I'm assuming that the crotch width was narrowed in draft 2? That plus less ease has cleaned up the problem, but it's not the way to go for the dress trousers IMO.

napwalk

#4
Quote from: Gerry on June 29, 2025, 09:42:08 AMWith trouser draft No 1, you've created something akin to a box-pleat along the CB seam at the base of the seat. Excess cloth that has nowhere to go, other than to fold-in around the CB. Looking at your sketch of the final draft, the CB line resembles a jeans cut. Without the typical scoop found on most dress-trouser drafts, you're creating excess cloth in that area. That would be my guess as to why you have the box-pleat.

I'm assuming that the crotch width was narrowed in draft 2? That plus less ease has cleaned up the problem, but it's not the way to go for the dress trousers IMO.
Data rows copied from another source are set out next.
/-- SET COMB_KT commutes with NOTE_ON (49_control_map.md R456, 90_conflicts.md C12). -/
def Obligations.KeyTrackingCommutesWithNoteOn : Prop :=
  ∀ (pitch vel v : Seven) (s : State),
    thenStep (exec (.noteOn pitch vel) s) (exec (.setCombKt v)) =
      thenStep (exec (.setCombKt v) s) (exec (.noteOn pitch vel))

/-- After RESET every delay line is in canonical form with its write index in range (20_memory.md R102, 48_echo_delay_comb.md R340, log 5). -/
def Obligations.ResetLinesAreCanonical : Prop :=
  State.reset.LinesInv

/-- Every step keeps every delay line canonical with its write index in range (20_memory.md R102, 20_memory.md R106, 48_echo_delay_comb.md R340, log 5). -/
def Obligations.EveryStepKeepsLinesCanonical : Prop :=
  ∀ s t : State, s.LinesInv → step s = .next t → t.LinesInv

/-- DL_write stores the sample at the write index and moves the index on by one around the line (48_echo_delay_comb.md R343, 48_echo_delay_comb.md R340, log 5). -/
def Obligations.DelayLineWriteStoresOneElement : Prop :=
  ∀ (k : Nat) (l : Line) (x : F32), Line.wf (2 ^ k) l = true →
    Memory.read (dlWrite (2 ^ k) l x).mem l.w = x
    ∧ (∀ j, j ≠ l.w → Memory.read (dlWrite (2 ^ k) l x).mem j = Memory.read l.mem j)
    ∧ (dlWrite (2 ^ k) l x).w = (l.w + 1) &&& (2 ^ k - 1)

/-- Tap k is the sample written k writes ago, and DL_read at the delay k gives it while the slopes of the taps are finite (48_echo_delay_comb.md R340, 48_echo_delay_comb.md R341, 48_echo_delay_comb.md R342, 48_echo_delay_comb.md R344, log 19). -/
def Obligations.TapIsTheSampleWrittenThatLongAgo : Prop :=
  (∀ (size : Nat) (l : Line) (xs : List F32) (k : Nat) (x : F32), Line.wf size l = true → xs.length ≤ size → 1 ≤ k →
    xs.reverse[k - 1]? = some x → (xs.foldl (dlWrite size) l).tap size k = x)
  ∧ (∀ (size : Nat) (l : Line) (xs : List F32) (k : Nat) (x : F32), Line.wf size l = true → xs.length ≤ size → 2 ≤ k →
    k + 2 ≤ size → size ≤ 16777216 → xs.reverse[k - 1]? = some x → x.isFinite = true →
    let tap := (xs.foldl (dlWrite size) l).tap size
    let a := F32.half.mul ((tap (k + 1)).sub (tap (k - 1)))
    let b := F32.half.mul ((tap (k + 2)).sub (tap k))
    let c := (tap k).sub (tap (k + 1))
    a.isFinite = true → ((a.add b).add (F32.two.mul c)).isFinite = true →
    (((F32.two.mul a).add b).add ((lit 0x40400000).mul c)).isFinite = true →
    x.PassesAs (dlRead size (xs.foldl (dlWrite size) l) (F32.ofNat k)))

/-- TICK stores one element in every delay line, at its write index, and changes no other element (20_memory.md R107, 40_voice_allocator.md R173, 48_echo_delay_comb.md R343, 48_echo_delay_comb.md R350, 48_echo_delay_comb.md R363, log 5). -/
def Obligations.TickWritesOneElementOfEachLine : Prop :=
  ∀ (payload : BitVec 24) (s : State), ∃ t, exec (.tick payload) s = .next t ∧ t.slots.length = s.slots.length
    ∧ (∀ (u : Nat) (x : Slot) (m : Module), s.slots[u]? = some x → ∃ y, t.slots[u]? = some y
        ∧ (y.comb.get m).line.w = ((x.comb.get m).line.w + 1) % s.cfg.combBuf
        ∧ (∀ j, j ≠ (x.comb.get m).line.w →
            Memory.read (y.comb.get m).line.mem j = Memory.read (x.comb.get m).line.mem j)
        ∧ (Line.wf s.cfg.combBuf (x.comb.get m).line = true →
            let g := sgTick s.cfg t.params s.coefs x
            let tap := dlRead s.cfg.combBuf (x.comb.get m).line x.combD
            Memory.read (y.comb.get m).line.mem (x.comb.get m).line.w =
              ((⟨g.1, g.2.1⟩ : PerModule F32).get m).add
                (t.params.combDecay.cur.mul (bqTick s.cfg.dnc s.coefs.combAp (x.comb.get m).ap tap).1)))
    ∧ (∀ c : Channel, (t.bus.echo.get c).line.w = ((s.bus.echo.get c).line.w + 1) % s.cfg.echoBuf
        ∧ (∀ j, j ≠ (s.bus.echo.get c).line.w →
            Memory.read (t.bus.echo.get c).line.mem j = Memory.read (s.bus.echo.get c).line.mem j)
        ∧ (Line.wf s.cfg.echoBuf (s.bus.echo.get c).line = true →
            let v := voicePass s.cfg t.params s.coefs s.slots F32.zero F32.zero
            let mixed := (mixPostTick s.cfg t.params s.coefs (s.bus.mixHp.get c) ((⟨v.2.1, v.2.2⟩ : PerChannel F32).get c)).1
            Memory.read (t.bus.echo.get c).line.mem (s.bus.echo.get c).line.w =
              ((cabTick s.cfg t.params s.coefs (s.bus.cab.get c) mixed).1.add
                ((s.bus.echo.get c).hist.mul t.params.echoFb.cur)).add
                  ((s.bus.echo.get c.other).hist.mul t.params.echoXfb.cur)))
Thanks for your insight. I've re-sewn the toile with a deeper CB curve and it seems to have remedied the problem. At this point I suppose it's just a matter of truing the toile to the pattern and adding ease. I think I went wrong in the first alteration when adding 3/4" to the edge of the CB seam, maybe it was not tapered sharply enough. Like you mentioned, it does seem a bit flatter.





Gerry

That's a lot cleaner, well done.

Something I've been guilty of with my own trousers is adding a little too much ease across the seat. It's easy to forget that the cloth is towards the bias there and will have natural give. So long as things don't feel uncomfortably tight while standing, that give will allow sufficient stretch over the seat when sitting. Don't feel that you have to make things loose/baggy at the back for comfort.

Gerry

PS With your jeans cut, you could treat them more like trousers, both in cut and construction (don't feel bound to convention). I've used lighter-weight denim (the sort of stuff that gets used for denim dresses) to make conventional trousers and reinforced seams are not required.

The cut/fit is usually far better than that of jeans, especially around the seat: A more-or-less straight CB line from fork-tip to waist (as is the norm with jeans) is never a good idea. Manufacturers do that because it's easier to sew a lapped seam that way, but it creates bagginess below the seat.

The only thing I don't like about denim is that it's not colourfast, so if making things more conventionally, pressing seams etc results in blue stains all over the ironing board cover, from the steam. In that respect, cotton suiting - especially chambray, if you can find it - is a far better option. Also, with the last batch of denim I used, it was out of true. I literally spent an entire morning stretching the stuff back into shape (which required a lot of effort!). Such is the nature of cheaper cloth.